= Work required =
Among the entries beneath this sentence, how many lines include the word "that"? Only the number is wanted.

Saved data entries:
-- ==== Sys2Proof/Laws/FollowsRegRead.lean ====
section
/-!
SUPPORT. The operations of Machine/RegRead.lean keep the relation `State.Follows`. The number in a lemma is the mask of the
components that its operation may change.
-/
namespace Sys2Proof.Machine
open Sys2Proof

theorem State.readReg_follows {μ : Nat} {s₀ : State} {s : State} {port : Port} {off : Nat} (hm : Nat.lor 36 μ = μ) (h₀ : s₀.Follows μ s) :
    s₀.Follows μ (State.readReg s port off).1 := by
  refine State.Follows.lift hm h₀ ?_
  have h := State.Follows.refl 36 s
  unfold State.readReg
  repeat' first
    | (with_reducible assumption)
    | (exact (rfl : Nat.lor _ _ = _))
    | (with_reducible refine State.draw_follows ?_ ?_)
    | (with_reducible apply State.Follows.ite)
    | split
    | dsimp only
    | ((with_reducible apply State.Follows.keep) <;> first | exact trivial | exact rfl | skip)

end Sys2Proof.Machine
end

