-- ==== Sys2Proof/Laws/FollowsRegWrite.lean ====
section
/-!
SUPPORT. The operations of Machine/RegWrite.lean keep the relation `State.Follows`. The number in a lemma is the mask of the
components that its operation may change.
-/
namespace Sys2Proof.Machine
open Sys2Proof

theorem State.armCmd_follows {μ : Nat} {s₀ : State} {s : State} {port : Port} {v : Nat} (hm : Nat.lor 171136785840098072 μ = μ) (h₀ : s₀.Follows μ s) :
    s₀.Follows μ (State.armCmd s port v) := by
  refine State.Follows.lift hm h₀ ?_
  have h := State.Follows.refl 171136785840098072 s
  unfold State.armCmd
  repeat' first
    | (with_reducible assumption)
    | (exact (rfl : Nat.lor _ _ = _))
    | (with_reducible refine State.armDiscard_follows ?_ ?_)
    | (with_reducible refine State.armLoad_follows ?_ ?_)
    | (with_reducible refine State.armSeal_follows ?_ ?_)
    | (with_reducible refine State.logEvent_follows ?_ ?_)
    | split

theorem State.schCmdWrite_follows {μ : Nat} {s₀ : State} {s : State} {port : Port} {v : Nat} (hm : Nat.lor 154063638003450648 μ = μ) (h₀ : s₀.Follows μ s) :
    s₀.Follows μ (State.schCmdWrite s port v) := by
  refine State.Follows.lift hm h₀ ?_
  have h := State.Follows.refl 154063638003450648 s
  unfold State.schCmdWrite
  repeat' first
    | (with_reducible assumption)
    | (exact (rfl : Nat.lor _ _ = _))
    | (with_reducible refine State.logEvent_follows ?_ ?_)
    | (with_reducible refine State.schEvict_follows ?_ ?_)
    | (with_reducible refine State.schEvictAll_follows ?_ ?_)
    | (with_reducible refine State.schHold_follows ?_ ?_)
    | (with_reducible refine State.schRelease_follows ?_ ?_)
    | split

theorem State.grmCmd_follows {μ : Nat} {s₀ : State} {s : State} {port : Port} {v : Nat} (hm : Nat.lor 159877786771653400 μ = μ) (h₀ : s₀.Follows μ s) :
    s₀.Follows μ (State.grmCmd s port v) := by
  refine State.Follows.lift hm h₀ ?_
  have h := State.Follows.refl 159877786771653400 s
  unfold State.grmCmd
  repeat' first
    | (with_reducible assumption)
    | (exact (rfl : Nat.lor _ _ = _))
    | (with_reducible refine State.grmLoad_follows ?_ ?_)
    | (with_reducible refine State.grmUnload_follows ?_ ?_)
    | (with_reducible refine State.logEvent_follows ?_ ?_)
    | split
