/-- The mask of a list of components. -/
def Comp.mask : List Comp → Nat
  | [] => 0
  | p :: ps => Nat.lor (2 ^ p.place) (Comp.mask ps)

/-- The component at a place. -/
def Comp.at (k : Nat) : Comp := (Comp.all[k]?).getD .time

theorem Comp.at_place (p : Comp) : Comp.at p.place = p := by cases p <;> rfl

theorem Comp.place_inj {p q : Comp} (h : p.place = q.place) : p = q := by
  rw [← Comp.at_place p, h, Comp.at_place q]

theorem Comp.testBit_mask {p : Comp} {ps : List Comp} (h : p ∉ ps) : (Comp.mask ps).testBit p.place = false := by
  induction ps with
  | nil => exact Nat.zero_testBit _
  | cons q ps ih =>
    rw [List.mem_cons, not_or] at h
    show (2 ^ q.place ||| Comp.mask ps).testBit p.place = false
    rw [Nat.testBit_or, ih h.2, Bool.or_false, Nat.testBit_two_pow, decide_eq_false_iff_not]
    exact fun e => h.1 (Comp.place_inj e).symm

theorem of_bif_eq {α : Type} {b : Bool} {d x y : α} (hb : b = false) (e : (bif b then d else x) = (bif b then d else y)) :
    x = y := by subst hb; exact e

/-- States that are equal outside a mask agree on each component outside it. -/
theorem State.agreesAt_of_erase {ps : List Comp} {s t : State} (e : t.erase (Comp.mask ps) = s.erase (Comp.mask ps)) {p : Comp}
    (h : p ∉ ps) : s.agreesAt t p := by
  have hb := Comp.testBit_mask h
  cases p
  · exact of_bif_eq hb (congrArg State.time e)
  · exact of_bif_eq hb (congrArg State.timeRuns e)
  · exact of_bif_eq hb (congrArg State.freeCtr e)
  · exact of_bif_eq hb (congrArg State.out e)
  · exact of_bif_eq hb (congrArg State.regs e)
  · exact of_bif_eq hb (congrArg State.latchHi e)
  · exact of_bif_eq hb (congrArg State.heldLow e)
  · exact of_bif_eq hb (congrArg State.rwlLocked e)
  · exact of_bif_eq hb (congrArg State.log e)
  · exact of_bif_eq hb (congrArg State.irq e)
  · exact of_bif_eq hb (congrArg State.fuses e)
  · exact of_bif_eq hb (congrArg State.arm e)
  · exact of_bif_eq hb (congrArg State.img e)
  · exact of_bif_eq hb (congrArg State.armFloor e)
  · exact of_bif_eq hb (congrArg State.heldSeal e)
  · exact of_bif_eq hb (congrArg State.arrays e)
  · exact of_bif_eq hb (congrArg State.fmts e)
  · exact of_bif_eq hb (congrArg State.fmtResets e)
  · exact of_bif_eq hb (congrArg State.cals e)
  · exact of_bif_eq hb (congrArg State.calStores e)
  · exact of_bif_eq hb (congrArg State.calSaves e)
  · exact of_bif_eq hb (congrArg State.cores e)
  · exact of_bif_eq hb (congrArg State.clusters e)
  · exact of_bif_eq hb (congrArg State.engines e)
  · exact of_bif_eq hb (congrArg State.handoffs e)
  · exact of_bif_eq hb (congrArg State.msgs e)
  · exact of_bif_eq hb (congrArg State.nextMsg e)
  · exact of_bif_eq hb (congrArg State.lanes e)
  · exact of_bif_eq hb (congrArg State.slices e)
  · exact of_bif_eq hb (congrArg State.unreachable e)
  · exact of_bif_eq hb (congrArg State.paced e)
  · exact of_bif_eq hb (congrArg State.peds e)
  · exact of_bif_eq hb (congrArg State.kvSeqs e)
  · exact of_bif_eq hb (congrArg State.parts e)
  · exact of_bif_eq hb (congrArg State.kvPools e)
  · exact of_bif_eq hb (congrArg State.prefixes e)
  · exact of_bif_eq hb (congrArg State.spills e)
  · exact of_bif_eq hb (congrArg State.emptyMarks e)
  · exact of_bif_eq hb (congrArg State.flushing e)
  · exact of_bif_eq hb (congrArg State.noFrame e)
  · exact of_bif_eq hb (congrArg State.wslots e)
  · exact of_bif_eq hb (congrArg State.winsts e)
  · exact of_bif_eq hb (congrArg State.wloads e)
  · exact of_bif_eq hb (congrArg State.insts e)
  · exact of_bif_eq hb (congrArg State.seqs e)
  · exact of_bif_eq hb (congrArg State.subRings e)
  · exact of_bif_eq hb (congrArg State.recRings e)
  · exact of_bif_eq hb (congrArg State.subLast e)
  · exact of_bif_eq hb (congrArg State.schStatus e)
  · exact of_bif_eq hb (congrArg State.schCmd e)
  · exact of_bif_eq hb (congrArg State.smpRows e)
  · exact of_bif_eq hb (congrArg State.grammars e)
  · exact of_bif_eq hb (congrArg State.grmCache e)
  · exact of_bif_eq hb (congrArg State.ports e)
  · exact of_bif_eq hb (congrArg State.cmd e)
  · exact of_bif_eq hb (congrArg State.evrInFlight e)
  · exact of_bif_eq hb (congrArg State.mgmtEid e)
  · exact of_bif_eq hb (congrArg State.araMask e)
  · exact of_bif_eq hb (congrArg State.ftrStale e)
  · exact of_bif_eq hb (congrArg State.icpIn e)
  · exact of_bif_eq hb (congrArg State.icps e)
  · exact of_bif_eq hb (congrArg State.sync e)
  · exact of_bif_eq hb (congrArg State.replicas e)
  · exact of_bif_eq hb (congrArg State.digests e)
  · exact of_bif_eq hb (congrArg State.reserves e)
  · exact of_bif_eq hb (congrArg State.takeovers e)
  · exact of_bif_eq hb (congrArg State.arrTakeovers e)
  · exact of_bif_eq hb (congrArg State.unbacked e)
  · exact of_bif_eq hb (congrArg State.tests e)
  · exact of_bif_eq hb (congrArg State.advice e)
  · exact of_bif_eq hb (congrArg State.domains e)
  · exact of_bif_eq hb (congrArg State.pwr e)
  · exact of_bif_eq hb (congrArg State.clk e)
  · exact of_bif_eq hb (congrArg State.hka e)
  · exact of_bif_eq hb (congrArg State.thm e)
  · exact of_bif_eq hb (congrArg State.weightKeys e)
  · exact of_bif_eq hb (congrArg State.sec e)
  · exact of_bif_eq hb (congrArg State.tapIr e)
  · exact of_bif_eq hb (congrArg State.tapCells e)
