-- ==== Sys2Proof/Laws/State.lean ====
section
/-!
SUPPORT. The components of a state after each of the shared operations of Machine/Ops.lean, and what a register reads after a
write: no later proof unfolds a record update.
-/
namespace Sys2Proof.Machine
open Sys2Proof

@[simp] theorem State.emit_time (s : State) (o : Out) : (s.emit o).time = s.time := rfl
@[simp] theorem State.emit_timeRuns (s : State) (o : Out) : (s.emit o).timeRuns = s.timeRuns := rfl
@[simp] theorem State.emit_freeCtr (s : State) (o : Out) : (s.emit o).freeCtr = s.freeCtr := rfl
@[simp] theorem State.emit_regs (s : State) (o : Out) : (s.emit o).regs = s.regs := rfl
@[simp] theorem State.emit_latchHi (s : State) (o : Out) : (s.emit o).latchHi = s.latchHi := rfl
@[simp] theorem State.emit_heldLow (s : State) (o : Out) : (s.emit o).heldLow = s.heldLow := rfl
@[simp] theorem State.emit_rwlLocked (s : State) (o : Out) : (s.emit o).rwlLocked = s.rwlLocked := rfl
@[simp] theorem State.emit_log (s : State) (o : Out) : (s.emit o).log = s.log := rfl
@[simp] theorem State.emit_irq (s : State) (o : Out) : (s.emit o).irq = s.irq := rfl
@[simp] theorem State.emit_fuses (s : State) (o : Out) : (s.emit o).fuses = s.fuses := rfl
@[simp] theorem State.emit_arm (s : State) (o : Out) : (s.emit o).arm = s.arm := rfl
@[simp] theorem State.emit_img (s : State) (o : Out) : (s.emit o).img = s.img := rfl
@[simp] theorem State.emit_armFloor (s : State) (o : Out) : (s.emit o).armFloor = s.armFloor := rfl
@[simp] theorem State.emit_heldSeal (s : State) (o : Out) : (s.emit o).heldSeal = s.heldSeal := rfl
@[simp] theorem State.emit_arrays (s : State) (o : Out) : (s.emit o).arrays = s.arrays := rfl
@[simp] theorem State.emit_fmts (s : State) (o : Out) : (s.emit o).fmts = s.fmts := rfl
@[simp] theorem State.emit_fmtResets (s : State) (o : Out) : (s.emit o).fmtResets = s.fmtResets := rfl
@[simp] theorem State.emit_cals (s : State) (o : Out) : (s.emit o).cals = s.cals := rfl
@[simp] theorem State.emit_calStores (s : State) (o : Out) : (s.emit o).calStores = s.calStores := rfl
@[simp] theorem State.emit_calSaves (s : State) (o : Out) : (s.emit o).calSaves = s.calSaves := rfl
@[simp] theorem State.emit_cores (s : State) (o : Out) : (s.emit o).cores = s.cores := rfl
@[simp] theorem State.emit_clusters (s : State) (o : Out) : (s.emit o).clusters = s.clusters := rfl
@[simp] theorem State.emit_engines (s : State) (o : Out) : (s.emit o).engines = s.engines := rfl
@[simp] theorem State.emit_handoffs (s : State) (o : Out) : (s.emit o).handoffs = s.handoffs := rfl
@[simp] theorem State.emit_msgs (s : State) (o : Out) : (s.emit o).msgs = s.msgs := rfl
@[simp] theorem State.emit_nextMsg (s : State) (o : Out) : (s.emit o).nextMsg = s.nextMsg := rfl
@[simp] theorem State.emit_lanes (s : State) (o : Out) : (s.emit o).lanes = s.lanes := rfl
@[simp] theorem State.emit_slices (s : State) (o : Out) : (s.emit o).slices = s.slices := rfl
@[simp] theorem State.emit_unreachable (s : State) (o : Out) : (s.emit o).unreachable = s.unreachable := rfl
@[simp] theorem State.emit_paced (s : State) (o : Out) : (s.emit o).paced = s.paced := rfl
@[simp] theorem State.emit_peds (s : State) (o : Out) : (s.emit o).peds = s.peds := rfl
@[simp] theorem State.emit_kvSeqs (s : State) (o : Out) : (s.emit o).kvSeqs = s.kvSeqs := rfl
@[simp] theorem State.emit_parts (s : State) (o : Out) : (s.emit o).parts = s.parts := rfl
@[simp] theorem State.emit_kvPools (s : State) (o : Out) : (s.emit o).kvPools = s.kvPools := rfl
@[simp] theorem State.emit_prefixes (s : State) (o : Out) : (s.emit o).prefixes = s.prefixes := rfl
@[simp] theorem State.emit_spills (s : State) (o : Out) : (s.emit o).spills = s.spills := rfl
@[simp] theorem State.emit_emptyMarks (s : State) (o : Out) : (s.emit o).emptyMarks = s.emptyMarks := rfl
@[simp] theorem State.emit_flushing (s : State) (o : Out) : (s.emit o).flushing = s.flushing := rfl
@[simp] theorem State.emit_noFrame (s : State) (o : Out) : (s.emit o).noFrame = s.noFrame := rfl
@[simp] theorem State.emit_wslots (s : State) (o : Out) : (s.emit o).wslots = s.wslots := rfl
@[simp] theorem State.emit_winsts (s : State) (o : Out) : (s.emit o).winsts = s.winsts := rfl
@[simp] theorem State.emit_wloads (s : State) (o : Out) : (s.emit o).wloads = s.wloads := rfl
@[simp] theorem State.emit_insts (s : State) (o : Out) : (s.emit o).insts = s.insts := rfl
@[simp] theorem State.emit_seqs (s : State) (o : Out) : (s.emit o).seqs = s.seqs := rfl
@[simp] theorem State.emit_subRings (s : State) (o : Out) : (s.emit o).subRings = s.subRings := rfl
@[simp] theorem State.emit_recRings (s : State) (o : Out) : (s.emit o).recRings = s.recRings := rfl
@[simp] theorem State.emit_subLast (s : State) (o : Out) : (s.emit o).subLast = s.subLast := rfl
@[simp] theorem State.emit_schStatus (s : State) (o : Out) : (s.emit o).schStatus = s.schStatus := rfl
@[simp] theorem State.emit_schCmd (s : State) (o : Out) : (s.emit o).schCmd = s.schCmd := rfl
@[simp] theorem State.emit_smpRows (s : State) (o : Out) : (s.emit o).smpRows = s.smpRows := rfl
@[simp] theorem State.emit_grammars (s : State) (o : Out) : (s.emit o).grammars = s.grammars := rfl
@[simp] theorem State.emit_grmCache (s : State) (o : Out) : (s.emit o).grmCache = s.grmCache := rfl
@[simp] theorem State.emit_ports (s : State) (o : Out) : (s.emit o).ports = s.ports := rfl
@[simp] theorem State.emit_cmd (s : State) (o : Out) : (s.emit o).cmd = s.cmd := rfl
@[simp] theorem State.emit_evrInFlight (s : State) (o : Out) : (s.emit o).evrInFlight = s.evrInFlight := rfl
@[simp] theorem State.emit_mgmtEid (s : State) (o : Out) : (s.emit o).mgmtEid = s.mgmtEid := rfl
@[simp] theorem State.emit_araMask (s : State) (o : Out) : (s.emit o).araMask = s.araMask := rfl
@[simp] theorem State.emit_ftrStale (s : State) (o : Out) : (s.emit o).ftrStale = s.ftrStale := rfl
@[simp] theorem State.emit_icpIn (s : State) (o : Out) : (s.emit o).icpIn = s.icpIn := rfl
@[simp] theorem State.emit_icps (s : State) (o : Out) : (s.emit o).icps = s.icps := rfl
@[simp] theorem State.emit_sync (s : State) (o : Out) : (s.emit o).sync = s.sync := rfl
@[simp] theorem State.emit_replicas (s : State) (o : Out) : (s.emit o).replicas = s.replicas := rfl
@[simp] theorem State.emit_digests (s : State) (o : Out) : (s.emit o).digests = s.digests := rfl
@[simp] theorem State.emit_reserves (s : State) (o : Out) : (s.emit o).reserves = s.reserves := rfl
@[simp] theorem State.emit_takeovers (s : State) (o : Out) : (s.emit o).takeovers = s.takeovers := rfl
@[simp] theorem State.emit_arrTakeovers (s : State) (o : Out) : (s.emit o).arrTakeovers = s.arrTakeovers := rfl
@[simp] theorem State.emit_unbacked (s : State) (o : Out) : (s.emit o).unbacked = s.unbacked := rfl
@[simp] theorem State.emit_tests (s : State) (o : Out) : (s.emit o).tests = s.tests := rfl
@[simp] theorem State.emit_advice (s : State) (o : Out) : (s.emit o).advice = s.advice := rfl
@[simp] theorem State.emit_domains (s : State) (o : Out) : (s.emit o).domains = s.domains := rfl
@[simp] theorem State.emit_pwr (s : State) (o : Out) : (s.emit o).pwr = s.pwr := rfl
@[simp] theorem State.emit_clk (s : State) (o : Out) : (s.emit o).clk = s.clk := rfl
@[simp] theorem State.emit_hka (s : State) (o : Out) : (s.emit o).hka = s.hka := rfl
@[simp] theorem State.emit_thm (s : State) (o : Out) : (s.emit o).thm = s.thm := rfl
@[simp] theorem State.emit_weightKeys (s : State) (o : Out) : (s.emit o).weightKeys = s.weightKeys := rfl
@[simp] theorem State.emit_sec (s : State) (o : Out) : (s.emit o).sec = s.sec := rfl
@[simp] theorem State.emit_tapIr (s : State) (o : Out) : (s.emit o).tapIr = s.tapIr := rfl
@[simp] theorem State.emit_tapCells (s : State) (o : Out) : (s.emit o).tapCells = s.tapCells := rfl
@[simp] theorem State.emit_pending (s : State) (o : Out) : (s.emit o).pending = s.pending := rfl
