-- ==== Sys2Proof/Laws/Isa.lean ====
section
/-!
SUPPORT. Issue of an instruction (07, R207–R209, R229, R259): when every condition holds, it is its effect on the state in
which it has taken its slot; and what taking the slot changes in its own thread and in the others.
-/
namespace Sys2Proof.Machine
open Sys2Proof

/-- An instruction that meets every condition of issue takes its slot and has its effect. -/
theorem issue_runs {s : State} {u : Exec} {w : Nat} {r : IssueReq} (eff : State → State)
    (h1 : s.issuable u = true) (h2 : s.barrierOpen u = false) (h3 : (s.ctx u).pc < s.progLenOf u)
    (h4 : r.existsOn u = true) (h5 : r.fieldsOk = true)
    (h6 : s.guardOn u w = true) (h7 : firstExc r.checks = none)
    (h8 : rangesClear (s.flightsOf u) r.reads r.writes = true) (h9 : r.unitFree = true)
    (h10 : tablesFit (s.flightsOf u) r.reads r.writes = true) : issue s u w r eff = eff (s.take u) := by
  unfold issue
  rw [if_neg (by simp [h1]), if_neg (by simp [h2]), if_neg (by omega), if_neg (by simp [h4]), if_neg (by simp [h5]),
    if_neg (by simp [h6])]
  rw [h7]
  dsimp only
  rw [if_neg (by simp [h8]), if_neg (by simp [h9, h10])]

/-- An instruction whose guard is off takes its slot and does nothing more (R229). -/
theorem issue_skips {s : State} {u : Exec} {w : Nat} {r : IssueReq} (eff : State → State)
    (h1 : s.issuable u = true) (h2 : s.barrierOpen u = false) (h3 : (s.ctx u).pc < s.progLenOf u)
    (h4 : r.existsOn u = true) (h5 : r.fieldsOk = true)
    (h6 : s.guardOn u w = false) : issue s u w r eff = s.take u := by
  unfold issue
  rw [if_neg (by simp [h1]), if_neg (by simp [h2]), if_neg (by omega), if_neg (by simp [h4]), if_neg (by simp [h5]),
    if_pos (by simp [h6])]

/-- With nothing read and nothing written in memory the range check passes. -/
@[simp] theorem rangesClear_nil (fl : List Flight) : rangesClear fl [] [] = true := rfl

@[simp] theorem State.ctx_updCtx (s : State) (u : Exec) (f : Thread → Thread) : (s.updCtx u f).ctx u = f (s.ctx u) := by
  cases u <;> simp [State.updCtx, State.updCore, State.ctx]

theorem State.ctx_updCtx_apart (s : State) {u v : Exec} (f : Thread → Thread) (h : threadsApart v u) :
    (s.updCtx u f).ctx v = s.ctx v := by
  cases u <;> cases v
  · rename_i n t n' t'
    by_cases e : n' = n
    · subst e
      rcases h with h | h
      · exact absurd rfl h
      · simp [State.updCtx, State.updCore, State.ctx, Map.get_upd_ne _ _ h]
    · simp [State.updCtx, State.updCore, State.ctx, Map.get_upd_ne _ _ e]
  · rfl
  · rfl
  · have h' : engKey _ _ ≠ engKey _ _ := h
    simp only [State.updCtx, State.ctx]
    rw [Map.get_upd_ne _ _ h']

/-- The operand memory of a unit is not its registers. -/
@[simp] theorem State.opMem_updCtx (s : State) (u v : Exec) (f : Thread → Thread) : (s.updCtx u f).opMem v = s.opMem v := by
  cases u <;> cases v
  · rename_i n t n' t'
    by_cases e : n' = n
    · subst e; simp [State.updCtx, State.updCore, State.opMem]
    · simp [State.updCtx, State.updCore, State.opMem, Map.get_upd_ne _ _ e]
  · rfl
  · rfl
  · rename_i p t p' t'
    by_cases e : engKey p' t' = engKey p t
    · simp [State.updCtx, State.opMem, e]
    · simp [State.updCtx, State.opMem, Map.get_upd_ne _ _ e]

theorem State.ctx_congr {s t : State} (hc : t.cores = s.cores) (he : t.engines = s.engines) (u : Exec) : t.ctx u = s.ctx u := by
  cases u <;> simp [State.ctx, hc, he]

theorem State.opMem_congr {s t : State} (hc : t.cores = s.cores) (he : t.engines = s.engines) (u : Exec) :
    t.opMem u = s.opMem u := by cases u <;> simp [State.opMem, hc, he]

= Task response =
4